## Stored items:
-- ==== Sys2Proof/Laws/FramesModules.lean ====
section
/-! SUPPORT. Which parts of the state each operation of Machine/Modules.lean may write. -/

namespace Sys2Proof.Laws
open Sys2Proof.Machine

variable {W : Part → Bool} {r₀ : State}

theorem setDsp_agree (s : State) (inst : Nat) (rs : List ParRun) (d : Dsp)
    (hs : Agree W r₀ s) (h0 : W .path) (h1 : W .mods) :
    Agree W r₀ (State.setDsp s inst rs d) := by
  unfold State.setDsp
  dsimp only
  repeat' with_reducible first
    | assumption | (apply agree_set_path_mods <;> assumption) | apply agree_ite | apply agree_foldl
    | apply agree_foldl_fst | (intro) | split | apply agree_set_path_mods

theorem runInst_agree (s : State) (inst : Nat) (sync : Nat → Dsp → Dsp) (go : Nat → List (Nat × Word) → Dsp → Dsp × List Int)
    (hs : Agree W r₀ s) (h0 : W .path) (h1 : W .mods) :
    Agree W r₀ (State.runInst s inst sync go).1 := by
  unfold State.runInst
  dsimp only
  repeat' with_reducible first
    | assumption | apply setDsp_agree | apply agree_foldl | apply agree_foldl_fst | (intro)

theorem genRound_agree (s : State) (g : Nat)
    (hs : Agree W r₀ s) (h0 : W .path) (h1 : W .mods) :
    Agree W r₀ (State.genRound s g).1 := by
  unfold State.genRound
  dsimp only
  repeat' with_reducible first | assumption | apply runInst_agree

theorem ancStep_agree (o : Nat) (peak : Int) (s : State)
    (hs : Agree W r₀ s) (h0 : W .regs) (h1 : W .box) (h2 : W .mods) (h3 : W .disp) (h4 : W .ev) (h5 : W .flt) :
    Agree W r₀ (ancStep o peak s) := by
  unfold ancStep
  dsimp only
  repeat' with_reducible first
    | assumption | apply notice_agree | (apply agree_set_mods <;> assumption) | apply agree_ite | apply agree_foldl
    | apply agree_foldl_fst | (intro) | split | apply agree_set_mods

theorem outRound_agree (s : State) (o : Nat) (ks : List Nat) (ins : List Int)
    (hs : Agree W r₀ s) (h0 : W .regs) (h1 : W .box) (h2 : W .path) (h3 : W .mods) (h4 : W .disp) (h5 : W .ev)
    (h6 : W .flt) :
    Agree W r₀ (State.outRound s o ks ins).1 := by
  unfold State.outRound
  dsimp only
  repeat' with_reducible first
    | assumption | apply runInst_agree | apply ancStep_agree | (apply agree_set_mods <;> assumption)
    | apply agree_ite_fst | apply agree_ite | (intro) | split | apply agree_set_mods

theorem stripRound_agree (s : State) (j : Nat) (ks : List Nat) (ins : List Int)
    (hs : Agree W r₀ s) (h0 : W .path) (h1 : W .mods) :
    Agree W r₀ (State.stripRound s j ks ins).1 := by
  unfold State.stripRound
  dsimp only
  repeat' with_reducible first | assumption | apply runInst_agree

theorem busRound_agree (s : State) (b : Nat) (ks : List Nat) (ins : List Int)
    (hs : Agree W r₀ s) (h0 : W .path) (h1 : W .mods) :
    Agree W r₀ (State.busRound s b ks ins).1 := by
  unfold State.busRound
  dsimp only
  repeat' with_reducible first | assumption | apply runInst_agree

end Sys2Proof.Laws
end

## ACTION ITEM:
The required output is the complete set of records, reproduced exactly.

## ANSWER SECTION:
-- ==== Sys2Proof/Laws/FramesModules.lean ====
section
/-! SUPPORT. Which parts of the state each operation of Machine/Modules.lean may write. -/

namespace Sys2Proof.Laws
open Sys2Proof.Machine

variable {W : Part → Bool} {r₀ : State}

theorem setDsp_agree (s : State) (inst : Nat) (rs : List ParRun) (d : Dsp)
    (hs : Agree W r₀ s) (h0 : W .path) (h1 : W .mods) :
    Agree W r₀ (State.setDsp s inst rs d) := by
  unfold State.setDsp
  dsimp only
  repeat' with_reducible first
    | assumption | (apply agree_set_path_mods <;> assumption) | apply agree_ite | apply agree_foldl
    | apply agree_foldl_fst | (intro) | split | apply agree_set_path_mods

theorem runInst_agree (s : State) (inst : Nat) (sync : Nat → Dsp → Dsp) (go : Nat → List (Nat × Word) → Dsp → Dsp × List Int)
    (hs : Agree W r₀ s) (h0 : W .path) (h1 : W .mods) :
    Agree W r₀ (State.runInst s inst sync go).1 := by
  unfold State.runInst
  dsimp only
  repeat' with_reducible first
    | assumption | apply setDsp_agree | apply agree_foldl | apply agree_foldl_fst | (intro)

theorem genRound_agree (s : State) (g : Nat)
    (hs : Agree W r₀ s) (h0 : W .path) (h1 : W .mods) :
    Agree W r₀ (State.genRound s g).1 := by
  unfold State.genRound
  dsimp only
  repeat' with_reducible first | assumption | apply runInst_agree

theorem ancStep_agree (o : Nat) (peak : Int) (s : State)
    (hs : Agree W r₀ s) (h0 : W .regs) (h1 : W .box) (h2 : W .mods) (h3 : W .disp) (h4 : W .ev) (h5 : W .flt) :
    Agree W r₀ (ancStep o peak s) := by
  unfold ancStep
  dsimp only
  repeat' with_reducible first
    | assumption | apply notice_agree | (apply agree_set_mods <;> assumption) | apply agree_ite | apply agree_foldl
    | apply agree_foldl_fst | (intro) | split | apply agree_set_mods

theorem outRound_agree (s : State) (o : Nat) (ks : List Nat) (ins : List Int)
    (hs : Agree W r₀ s) (h0 : W .regs) (h1 : W .box) (h2 : W .path) (h3 : W .mods) (h4 : W .disp) (h5 : W .ev)
    (h6 : W .flt) :
    Agree W r₀ (State.outRound s o ks ins).1 := by
  unfold State.outRound
  dsimp only
  repeat' with_reducible first
    | assumption | apply runInst_agree | apply ancStep_agree | (apply agree_set_mods <;> assumption)
    | apply agree_ite_fst | apply agree_ite | (intro) | split | apply agree_set_mods

theorem stripRound_agree (s : State) (j : Nat) (ks : List Nat) (ins : List Int)
    (hs : Agree W r₀ s) (h0 : W .path) (h1 : W .mods) :
    Agree W r₀ (State.stripRound s j ks ins).1 := by
  unfold State.stripRound
  dsimp only
  repeat' with_reducible first | assumption | apply runInst_agree

theorem busRound_agree (s : State) (b : Nat) (ks : List Nat) (ins : List Int)
    (hs : Agree W r₀ s) (h0 : W .path) (h1 : W .mods) :
    Agree W r₀ (State.busRound s b ks ins).1 := by
  unfold State.busRound
  dsimp only
  repeat' with_reducible first | assumption | apply runInst_agree

end Sys2Proof.Laws
end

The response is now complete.